- Exercise aim -
The exercise asks you to copy every line below in which "their" appears.

=== Section Start ===

-- ==== Sys2Proof/WellFormed.lean ====
section
/-! DEFINITION. Well-formedness of a command: every operand within the width or the range its field, register or unit has in the
spec. What the spec judges when it takes a command (an order's ARG, a RANGE error) is no part of this. -/

namespace Sys2Proof

/-- A master's core number: Tircy runs on cores 0-3, agents on cores 4-63 (R381). -/
def Master.wf : Master → Bool
  | .tircy c => decide (c < 4)
  | .agentUser c => decide (4 ≤ c) && decide (c < 64)
  | .agentKernel c => decide (4 ≤ c) && decide (c < 64)
  | _ => true

/-- An SA index (R143) and a BAR2 offset as a descriptor carries it (R413). -/
def isSa (i : Nat) : Bool := decide (i < 2 ^ 21)
def isOff (o : Nat) : Bool := decide (o < 2 ^ 28)

/-- The codewords and symbols of a reception. -/
def RxEnd.wf : RxEnd → Bool
  | .corrected cw sym => decide (cw < 2 ^ 16) && decide (sym < 2 ^ 16)
  | .uncorrectable cw => decide (1 ≤ cw) && decide (cw < 2 ^ 16)
  | _ => true

/-- The operands of GAZ_EDIT and CON_EDIT at their widths (R413). -/
def GazEditArgs.wf (a : GazEditArgs) : Bool :=
  decide (a.op < 4) && decide (a.kind < 16) && decide (a.port < 16) && decide (a.action < 4) && decide (a.cls < 4) && isSa a.sa &&
    decide (a.key < 2 ^ 128)
def ConEditArgs.wf (a : ConEditArgs) : Bool :=
  decide (a.op < 4) && decide (a.action < 4) && decide (a.cls < 4) && decide (a.prio < 256) && isSa a.sa && decide (a.value < 2 ^ 160) &&
    decide (a.mask < 2 ^ 160)

/-- Whether a command's operands stand in their ranges. DESIGN CHOICE, safe (log entry 2). -/
def Instr.wf : Instr → Bool
  | .nop _ => true
  | .logRead _ first count off => decide (first < 2 ^ 32) && decide (count < 2 ^ 32) && isOff off
  | .warmReset _ => true
  | .modeSet _ mode => decide (mode < 16)
  | .attest _ challenge report => isOff challenge && isOff report
  | .fwStage _ image len slot => isOff image && decide (len < 2 ^ 32) && decide (slot < 2)
  | .fwActivate _ slot => decide (slot < 2)
  | .fwAgentRestarted core _ => decide (core < 64)
  | .ownerEnrol _ off => isOff off
  | .kekGenerate _ => true
  | .provisionCommit _ => true
  | .provisionSweepDone _ => true
  | .zeroize _ _ => true
  | .portMap _ _ group parts => decide (group < 2) && decide (parts.length = 8) && parts.all (fun n => decide (n < 2 ^ 11))
  | .portEq _ _ _ port => decide (port < 16)
  | .portEqTimeout _ port => decide (port < 16)
  | .memRetrain _ ch => decide (ch < 8)
  | .remapOutDone ch => decide (ch < 8)
  | .retrainingDone ch attempts failStep _ => decide (ch < 8) && decide (attempts < 4) && decide (failStep < 6)
  | .remapInDone ch => decide (ch < 8)
  | .merStep _ _ _ sec ns frac => decide (sec < 2 ^ 48) && decide (ns < 2 ^ 30) && decide (frac < 2 ^ 16)
  | .merStepPpsTimeout => true
  | .keyImport _ slot off => decide (slot < 16) && isOff off
  | .cakLoad _ slot off => decide (slot < 16) && isOff off
  | .saInstall _ sa off slot => isSa sa && isOff off && decide (slot < 16)
  | .saRewrite _ sa off slot => isSa sa && isOff off && decide (slot < 16)
  | .saErase _ sa => isSa sa
  | .saPin _ sa => isSa sa
  | .saUnpin _ sa => isSa sa
  | .saExport _ sa off slot => isSa sa && isOff off && decide (slot < 16)
  | .saImport _ sa off slot => isSa sa && isOff off && decide (slot < 16)
  | .gazEdit _ a => a.wf
  | .conEdit _ a => a.wf
  | .surveyStart _ base count _ => isOff base && decide (count < 2 ^ 22)
  | .eclSchedule _ kind sa new _ floor => decide (kind < 4) && isSa sa && isSa new && decide (floor < 2 ^ 64)
  | .eclCancel _ kind sa _ => decide (kind < 4) && isSa sa
  | .tsiSwap _ _ _ => true
  | .almAdvance _ mask target => decide (mask < 2 ^ 16) && decide (target < 2 ^ 23)
  | .almRenew _ ctr => decide (ctr < 16)
  | .sealRekey _ kid => decide (kid < 16)
  | .rekeyDone kid _ => decide (kid < 16)
  | .pkeJob _ off => isOff off
  | .pkeJobDone _ => true
  | .twinArbitrate _ retire => decide (retire < 4)
  | .twinSwitchback _ => true
  | .diagSaLoad _ sa romKey off => isSa sa && decide (romKey < 16) && isOff off
  | .diagLoopback _ mode inst block _ => decide (mode < 4) && decide (inst < 256) && decide (block < 4)
  | .orderTake => true
  | .completionPost => true
  | .choreItemCommit clk => decide (clk < 2 ^ 18)
  | .tickBoundary => true
  | .drainLimit => true
  | .almanacWrite _ => true
  | .sweeperVisit slot _ _ => decide (slot < 2 ^ 21)
  | .surveyCompareTick => true
  | .surveyRecheck rec => decide (rec < 2 ^ 21)
  | .surveyPassEnd => true
  | .plainFrameRx port clk _ e _ => decide (port < 16) && decide (clk < 2 ^ 18) && e.wf
  | .lineFrameRx port clk _ e _ => decide (port < 16) && decide (clk < 2 ^ 18) && e.wf
  | .frameAdmit _ => true
  | .orbitFillDone sa _ => isSa sa
  | .dispatch _ => true
  | .gangFinish _ clk _ => decide (clk < 2 ^ 18)
  | .egressBegin _ port clk => decide (port < 16) && decide (clk < 2 ^ 18)
  | .frameStomp _ _ => true
  | .transitLaunch _ clk => decide (clk < 2 ^ 18)
  | .bundleAssembly b => decide (b < 1024)
  | .bundleDeadline b => decide (b < 1024)
  | .linkUp _ port => decide (port < 16)
  | .linkDown _ port cond => decide (port < 16) && decide (cond < 3)
  | .pfcRefresh _ port => decide (port < 16)
  | .preemptVerify _ port _ => decide (port < 16)
  | .pipeFault p unit stage => decide (p < 42) && decide (unit < 4) && decide (stage < 16) && (unit == 0 || stage == 0)
  | .occultationRotaStep _ => true
  | .testCycleEnd p fail => decide (p < 42) && decide (fail < 256)
  | .shortKatEnd p fail => decide (p < 42) && decide (fail < 256)
  | .returnCycleEnd p fail => decide (p < 42) && decide (fail < 256)
  | .quiesceDone page => decide (page < 4096)
  | .highwayFrameRx h pos syms => decide (h < 8) && decide (pos < 1024) && syms.all (fun x => decide (x < 1024))
  | .highwayLos h => decide (h < 8)
  | .tribFrameComplete t => decide (t < 256)
  | .compassHunt t => decide (t < 256)
  | .tribDefectChange t defect _ => decide (t < 256) && decide (defect < 5)
  | .pmSecondClassify entity => decide (entity < 1280)
  | .pmBinClose => true
  | .heartbeatRx _ clk => decide (clk < 2 ^ 18)
  | .digestCut port => decide (port < 16)
  | .cutRx _ => true
  | .digestRx _ => true
  | .tickListRx _ => true
  | .tickListDeadline => true
  | .saItemRx _ => true
  | .rxCheckpointSend sa => isSa sa
  | .bundleForwardRx _ => true
  | .controlRx _ => true
  | .crossCheckSend key => decide (key < 16)
  | .crossCheckRx _ => true
  | .stateCopyRx _ => true
  | .selfCheckEnd => true
  | .arbTimeout => true
  | .joinTrust _ qx qy peerId nonce => decide (qx < 2 ^ 384) && decide (qy < 2 ^ 384) && decide (peerId < 2 ^ 64) &&
      decide (nonce.length = 32)
  | .joinReady => true
  | .joinAbandon => true
  | .pairedOrderHold => true
  | .realignment => true
  | .configFingerprintMismatch => true
  | .mkaNewSak _ => true
  | .ppsCapture => true
  | .trigPulse k => decide (k < 4)
  | .servoChange port _ => port.all (fun p => decide (p < 32))
  | .rtcLoad => true
  | .porstN _ straps => decide (straps < 16)
  | .sysrstN _ => true
  | .supplyLoss => true
  | .supplyValid => true
  | .pciePerstN _ => true
  | .thermalTrip sensor => decide (sensor < 8)
  | .watchdog => true
  | .agentRestart core => decide (core < 64)
  | .bootSequence inp => inp.gib.length == 8 && inp.failed.all (fun f => decide (f.1 < 8) && decide (f.2.1 ≤ 3) && decide (f.2.2 ≤ 5))
  | .lunarSample sensor value => decide (sensor < 9) && decide (value < 2 ^ 16)
  | .alarm => true
  | .boundaryCheck m _ addr x =>
    m.wf && decide (addr < 2 ^ 48) && decide (x.integ < 3) && decide (x.be < 16) && decide (1 ≤ x.n) && decide (x.n ≤ 1024)
  | .sealedRead m addr _ _ => m.wf && decide (addr < 2 ^ 48)
  | .sealedWrite m addr _ _ _ => m.wf && decide (addr < 2 ^ 48)
  | .scrub place idx _ => decide (place < 6) && (place != 4 || isSa idx)
  | .healthSample sensor value => decide (sensor < 24) && decide (value < 2 ^ 32)
  | .drbgReseed => true
  | .rngHealthWindow _ _ => true
  | .ucuJobDone => true
  | .ucuLeaseExpiry => true
  | .errataRecord => true
  | .summaryFlush => true
  | .sampleRecord => true
  | .smbusRead cmd => decide (cmd < 256)
  | .smbusWrite cmd => decide (cmd < 256)
  | .debugToken _ regions => regions.all (fun n => decide (n < 64))
  | .extest => true
  | .idcode => true
  | .samplePreload => true
  | .extestPulse => true
  | .extestTrain => true
  | .clamp => true
  | .highz => true
  | .dap => true
  | .bypass => true
  | .snapGo m page => m.wf && decide (page < 4096)
  | .sysGsnapGo m => m.wf
  | .qreq m page _ => m.wf && decide (page < 4096)
  | .srst m page => m.wf && decide (page < 4096)
  | .blockEn m page _ => m.wf && decide (page < 4096)
  | .lock m page => m.wf && decide (page < 4096)
  | .intForce m page _ => m.wf && decide (page < 4096)
  | .intStatClear m page _ => m.wf && decide (page < 4096)
  | .errInfoClear m page => m.wf && decide (page < 4096)
  | .errCountWrite m page _ => m.wf && decide (page < 4096)
  | .pmcWrite m page off _ => m.wf && decide (page < 4096) && decide (0x088 ≤ off) && decide (off ≤ 0x0C8) && decide (off % 4 = 0)
  | .intEoi m _ => m.wf
  | .msixUnmask m vec => m.wf && decide (vec < 64)
  | .sysCompatWrite m _ => m.wf
  | .grtResvQuery m _ => m.wf
  | .portLoopWrite m _ port _ => m.wf && decide (port < 16)
  | .portPfcThrWrite m _ port _ => m.wf && decide (port < 16)
  | .gazSeedWrite m k _ => m.wf && decide (k < 2)
  | .gazRdGo m => m.wf
  | .conRdGo m => m.wf
  | .orbRdGo m => m.wf
  | .seqRdGo m => m.wf
  | .eclRdGo m _ => m.wf
  | .eclRdNext m => m.wf
  | .swpSurveyStop m => m.wf
  | .swpMisPop m => m.wf
  | .almNotePop m => m.wf
  | .eclNotePop m => m.wf
  | .tsiWdata m _ => m.wf
  | .tsiCopy m _ => m.wf
  | .tsiCancel m _ => m.wf
  | .tsiRidxWrite m _ => m.wf
  | .bunWrite m => m.wf
  | .bunRead m => m.wf
  | .trbHunt m t => m.wf && decide (t < 256)
  | .apsCmdWrite m g _ => m.wf && decide (g < 128)
  | .hwyLoopWrite m h _ => m.wf && decide (h < 8)
  | .oldLoopWrite m _ => m.wf
  | .merRateWrite m _ => m.wf
  | .trgArm m k _ => m.wf && decide (k < 4)
  | .pmbRdGo m => m.wf
  | .pmbTcaPop m => m.wf
  | .schClrMax m => m.wf
  | .sealB2mapWrite m k _ => m.wf && decide (k < 2)
  | .bdyCommit m u => m.wf && decide (u < 8)
  | .bdyCommitDrained u => decide (u < 8)
  | .bdyNoticePop m u => m.wf && decide (u < 8)
  | .ordCtrlEn m _ => m.wf
  | .ordSqTail m _ => m.wf
  | .ordCqHead m _ => m.wf
  | .eraCtrlEn m _ => m.wf
  | .eraCons m _ => m.wf
  | .lrnRingCons m _ => m.wf
  | .smpCtrlEn m _ => m.wf
  | .smpCons m _ => m.wf
  | .ucuAcq w => w.writer.wf && w.rival.all Master.wf
  | .ucuRel m => m.wf
  | .ucuForce m => m.wf
  | .ucuGo m => m.wf
  | .ucuKeysrcWrite m _ => m.wf
  | .pkeAbort m area => m.wf && decide (area < 16)
  | .rngReq m => m.wf
  | .rngReseed m => m.wf
  | .registerWrite m off be v => m.wf && decide (off + 4 * v.more.length < 2 ^ 24) && decide (be < 16)
  | .highwayLosync h _ => decide (h < 8)
  | .oldunSyncChange _ lanes _ skew errs => decide (lanes < 256) && decide (skew ≤ 16) && decide (errs < 2 ^ 21)
  | .vbatLoss => true
  | .pcieLinkDown _ => true
  | .thermalRelease => true
  | .supplyRelease straps => decide (straps < 16)
  | .fwStageDone _ => true
  | .tsiCopyDone _ => true
  | .segmentRewriteDone seg => decide (seg < 16)
  | .zeroizeSweepDone _ => true
  | .controlFrameTx _ port _ => decide (port < 16)
  | .agentChoreItem core a => decide (core < 64) && a.wf

end Sys2Proof
end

=== Section End ===

- Answer to this task -
/-- The operands of GAZ_EDIT and CON_EDIT at their widths (R413). -/
/-- Whether a command's operands stand in their ranges. DESIGN CHOICE, safe (log entry 2). -/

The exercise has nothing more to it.